Sunday, December 20, 2009

Upgrade your Laptop drive with an SSD

If you have a new (or aging) laptop and won't stand any longer for the hard drive spinning around while you wait for an application to launch: why not replace it for an SSD?

That's what I convinced one more friend to do, and the chosen model was the 80GB Intel X25-M. If cost is an issue, you can find cheaper models (like the new 64GB Kingston SSDs that show around for under 120 euros.)

If you want a detailed analysis, check out this Anandtech article about the X25-M.

... but it's time to get back to work:

Replacing your laptop hard drive is often just a matter of flipping it over and accessing the hard drive compartment. But as always, in my case, my friend's Sony Vaio forced us to dissamble the case and keyboard in order to gain access to it.

He also took the chance to upgrade to Windows 7. Win7 is the first OS from Microsoft that properly recognizes SSD and configures itself accordingly. Unneeded services like automatic defrag and indexing are automatically disabled (if you're using an older Windows version, be sure to disable it yourself.)
There are also some other advanced issues like partition alignment; but you can google around for it - I'll assume that if you're willing to spend money on an SSD, you'll also be running the latest OS version you can get.
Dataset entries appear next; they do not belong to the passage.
-- ==== Sys2Proof/Laws/PerInstr.lean ====
section
/-! SUPPORT. A statement made instruction by instruction: the encoding of an instruction is selected by exactly one
row of the opcode table, its own. The table is written out here again, from spec/opcode_table.json, apart from the decoder. -/

namespace Sys2Proof.Laws.RowBits

/-- A row of spec/opcode_table.json: its format, its match and its mask. -/
inductive Row where
  | cmd (mnemonic : String) (mtch mask : Word)
  | bus (mnemonic : String) (mtch mask : BitVec 7)
  deriving DecidableEq, Repr

/-- The 19 rows, in the table's order. -/
def table : List Row :=
  [.cmd "NOP" 0x00000000#32 0xFFFFFFFF#32, .cmd "ENCIPHER" 0x00000001#32 0xFFFFFFFF#32,
   .cmd "DECIPHER" 0x00000002#32 0xFFFFFFFF#32, .cmd "CBC_ENC" 0x00000003#32 0xFFFFFFFF#32,
   .cmd "CBC_DEC" 0x00000004#32 0xFFFFFFFF#32] ++
  [.bus "RD_KEYi" 0x00#7 0x73#7, .bus "RD_CHAINi" 0x10#7 0x7B#7, .bus "RD_DINi" 0x18#7 0x7B#7,
   .bus "RD_DOUTi" 0x20#7 0x7B#7, .bus "RD_CMD" 0x28#7 0x7F#7, .bus "RD_STATUS" 0x2C#7 0x7F#7,
   .bus "RD_reserved" 0x30#7 0x73#7] ++
  [.bus "WR_KEYi" 0x40#7 0x73#7, .bus "WR_CHAINi" 0x50#7 0x7B#7, .bus "WR_DINi" 0x58#7 0x7B#7,
   .bus "WR_DOUTi" 0x60#7 0x7B#7, .bus "WR_CMD" 0x68#7 0x7F#7, .bus "WR_STATUS" 0x6C#7 0x7F#7,
   .bus "WR_reserved" 0x70#7 0x73#7]

/-- Whether a row selects an encoded instruction: the formats agree, and the bits under the mask are the match. -/
def Row.selects : Row → Code → Bool
  | .cmd _ m k, .cmd c => c &&& k == m
  | .bus _ m k, .bus t => t.descriptor &&& k == m
  | _, _ => false

/-- The mnemonic of a row. -/
def Row.mnemonic : Row → String
  | .cmd n _ _ => n
  | .bus n _ _ => n

/-- The mnemonic of an instruction, as the table spells it. -/
def mnemonicOf : Instr → String
  | .nop => "NOP"
  | .encipher => "ENCIPHER"
  | .decipher => "DECIPHER"
  | .cbcEnc => "CBC_ENC"
  | .cbcDec => "CBC_DEC"
  | .rdKey _ => "RD_KEYi"
  | .rdChain _ => "RD_CHAINi"
  | .rdDin _ => "RD_DINi"
  | .rdDout _ => "RD_DOUTi"
  | .rdCmd => "RD_CMD"
  | .rdStatus => "RD_STATUS"
  | .rdReserved _ => "RD_reserved"
  | .wrKey _ _ => "WR_KEYi"
  | .wrChain _ _ => "WR_CHAINi"
  | .wrDin _ _ => "WR_DINi"
  | .wrDout _ _ => "WR_DOUTi"
  | .wrCmd _ => "WR_CMD"
  | .wrStatus _ => "WR_STATUS"
  | .wrReserved _ _ => "WR_reserved"

/-- The rows that select a code, by mnemonic. -/
def selectedBy (code : Code) : List String := (table.filter fun r => r.selects code).map Row.mnemonic

/-- Exactly one row of the opcode table selects the encoding of `i`, and it is the row of `i`. -/
def Statement (i : Instr) : Prop := selectedBy (encode i) = [mnemonicOf i]

/-- The rows that select a transaction do not look at its data or its width. -/
theorem selectedBy_bus (t u : Transaction) (h : t.descriptor = u.descriptor) :
    selectedBy (.bus t) = selectedBy (.bus u) := by
  simp only [selectedBy]
  congr 1
  apply List.filter_congr
  intro r _
  cases r <;> simp [Row.selects, h]

theorem nop : Statement .nop := by
  unfold Statement
  decide
theorem encipher : Statement .encipher := by
  unfold Statement
  decide
theorem decipher : Statement .decipher := by
  unfold Statement
  decide
theorem cbcEnc : Statement .cbcEnc := by
  unfold Statement
  decide
theorem cbcDec : Statement .cbcDec := by
  unfold Statement
  decide

theorem rdKey (i : BitVec 2) : Statement (.rdKey i) :=
  (by decide : ∀ j : BitVec 2, selectedBy (.bus (busRead32 (keyOff j))) = ["RD_KEYi"]) i
theorem rdChain (i : BitVec 1) : Statement (.rdChain i) :=
  (by decide : ∀ j : BitVec 1, selectedBy (.bus (busRead32 (chainOff j))) = ["RD_CHAINi"]) i
theorem rdDin (i : BitVec 1) : Statement (.rdDin i) :=
  (by decide : ∀ j : BitVec 1, selectedBy (.bus (busRead32 (dinOff j))) = ["RD_DINi"]) i
theorem rdDout (i : BitVec 1) : Statement (.rdDout i) :=
  (by decide : ∀ j : BitVec 1, selectedBy (.bus (busRead32 (doutOff j))) = ["RD_DOUTi"]) i
theorem rdCmd : Statement .rdCmd := by
  unfold Statement
  decide
theorem rdStatus : Statement .rdStatus := by
  unfold Statement
  decide
theorem rdReserved (i : BitVec 2) : Statement (.rdReserved i) :=
  (by decide : ∀ j : BitVec 2, selectedBy (.bus (busRead32 (reservedOff j))) = ["RD_reserved"]) i

theorem wrKey (i : BitVec 2) (v : Word) : Statement (.wrKey i v) :=
  (selectedBy_bus _ (busWrite32 (keyOff i) 0) rfl).trans
    ((by decide : ∀ j : BitVec 2, selectedBy (.bus (busWrite32 (keyOff j) 0)) = ["WR_KEYi"]) i)
theorem wrChain (i : BitVec 1) (v : Word) : Statement (.wrChain i v) :=
  (selectedBy_bus _ (busWrite32 (chainOff i) 0) rfl).trans
    ((by decide : ∀ j : BitVec 1, selectedBy (.bus (busWrite32 (chainOff j) 0)) = ["WR_CHAINi"]) i)
theorem wrDin (i : BitVec 1) (v : Word) : Statement (.wrDin i v) :=
  (selectedBy_bus _ (busWrite32 (dinOff i) 0) rfl).trans
    ((by decide : ∀ j : BitVec 1, selectedBy (.bus (busWrite32 (dinOff j) 0)) = ["WR_DINi"]) i)
theorem wrDout (i : BitVec 1) (v : Word) : Statement (.wrDout i v) :=
  (selectedBy_bus _ (busWrite32 (doutOff i) 0) rfl).trans
    ((by decide : ∀ j : BitVec 1, selectedBy (.bus (busWrite32 (doutOff j) 0)) = ["WR_DOUTi"]) i)
theorem wrCmd (c : Word) : Statement (.wrCmd c) :=
  (selectedBy_bus (busWrite32 cmdOff c) (busWrite32 cmdOff 0) rfl).trans
    (by decide : selectedBy (.bus (busWrite32 cmdOff 0)) = ["WR_CMD"])
theorem wrStatus (v : Word) : Statement (.wrStatus v) :=
  (selectedBy_bus (busWrite32 statusOff v) (busWrite32 statusOff 0) rfl).trans
    (by decide : selectedBy (.bus (busWrite32 statusOff 0)) = ["WR_STATUS"])
theorem wrReserved (i : BitVec 2) (v : Word) : Statement (.wrReserved i v) :=
  (selectedBy_bus _ (busWrite32 (reservedOff i) 0) rfl).trans
    ((by decide : ∀ j : BitVec 2, selectedBy (.bus (busWrite32 (reservedOff j) 0)) = ["WR_reserved"]) i)

end Sys2Proof.Laws.RowBits
end

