@[simp] theorem engineTurn_key : (engineTurn cfg s).key = s.key := by rw [engineTurn_frame]
@[simp] theorem engineTurn_keyv : (engineTurn cfg s).keyv = s.keyv := by rw [engineTurn_frame]
@[simp] theorem engineTurn_chv : (engineTurn cfg s).chv = s.chv := by rw [engineTurn_frame]
@[simp] theorem engineTurn_din : (engineTurn cfg s).din = s.din := by rw [engineTurn_frame]
@[simp] theorem engineTurn_err : (engineTurn cfg s).err = s.err := by rw [engineTurn_frame]
@[simp] theorem engineTurn_sticky : (engineTurn cfg s).sticky = s.sticky := by rw [engineTurn_frame]

end

/-- A turn of the engine writes DOUT only at a completion. -/
theorem pending_ne_none_of_engineTurn_dout_ne {cfg : Configuration} {s : State}
    (h : (engineTurn cfg s).dout ≠ s.dout) : s.pending ≠ none := by
  rcases engineTurn_cases cfg s with ⟨-, e⟩ | ⟨p, r, c, hp, -⟩
  · exact absurd (congrArg State.dout e) h
  · simp [hp]

/-! ### The invariant is kept -/

/-- The invariant does not speak of the schedule. -/
theorem State.Inv.withSchedule {s : State} (h : s.Inv) (l : List Event) : (s.withSchedule l).Inv :=
  ⟨h.idle_not_busy, h.pending_agrees, h.err_code, h.err_chain⟩

/-- The invariant does not speak of the host's record. -/
theorem State.Inv.recordRead {s : State} (h : s.Inv) (off : Offset) (v : Word) : (s.recordRead off v).Inv :=
  ⟨h.idle_not_busy, h.pending_agrees, h.err_code, h.err_chain⟩

theorem State.inv_resetCore (s : State) : s.resetCore.Inv :=
  .of_idle rfl rfl (by simp) (by simp [CommandError.code])

/-- A completion leaves an idle core with ERR and KEYV as they were. -/
theorem State.Inv.engineTurn {s : State} (h : s.Inv) (cfg : Configuration) : (engineTurn cfg s).Inv := by
  rcases engineTurn_cases cfg s with ⟨-, e⟩ | ⟨p, r, c, -, e, -⟩ <;> rw [e]
  · exact h
  · exact .of_idle rfl rfl h.err_code h.err_chain

/-- An accepted command agrees with the registers it was taken from (10_state R28). -/
theorem State.inv_accept {s : State} {op : Op} (hk : s.keyv = 0b1111#4)
    (hc : op.needsChain = true → s.chv = 0b11#2) : (s.accept op).Inv where
  idle_not_busy hp := absurd hp (by simp)
  pending_agrees p hp := by
    obtain rfl : _ = p := Option.some.inj hp
    exact ⟨rfl, rfl, rfl, rfl, hk, hc, rfl, rfl⟩
  err_code := by simp [errNone]
  err_chain _ := hk
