-- ==== Sys2Proof/Word.lean ====
section
/-!
DEFINITION. The word types of the AXL-9600 and the shape of sparse data.
A line is 128 bytes, a word is 4 bytes (R4), a row is 2,048 bits (R75).
-/

namespace Sys2Proof

/-- A byte. -/
abbrev Byte := BitVec 8

/-- A halfword. -/
abbrev HWord := BitVec 16

/-- A word of 4 bytes (R4). -/
abbrev Word := BitVec 32

/-- A doubleword: a scalar register (R93) or a virtual address. -/
abbrev DWord := BitVec 64

/-- The bits of one frame row (R75): cell c holds bits 32c+31 to 32c. -/
abbrev RowBits := BitVec 2048

/-- Sparse data by a number: pairs with strictly rising keys, where an unlisted key holds a value
that the reader of the table names. -/
abbrev Tab (α : Type) := List (Nat × α)

end Sys2Proof
end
Once installed, you can immediately notice the difference. Booting up the OS takes under 20 seconds. All the tiny pauses we grew accustomed to endure are now gone (making us notice just how much time we had to wait before.)
You can actually continue to work on your laptop while a virus scan or other disk intensive operation is running!

The only issue was that his Sony Vaio comes with two graphic cards: one Intel for "low power operation", and one Nvidia Go 7600 for "performance".) Sony doesn't seem to have Windows 7 64bits drivers... and trying to install either drivers results in failure - so, I'm yet to figure out to solve this issue (and once again leaving me with a really bad impression of Sony.)

But, even with just a generica graphic card, the SSD benefits can be seen and felt at every key stroke, at every mouse click. Thing just "happen" without any delays.
This is indeed one of the things everyone should experience to see the difference.

What about your old hard drive? Well... my suggestion is buying an external USB HDD case (around 10 euros) and using it as a backup drive for your data.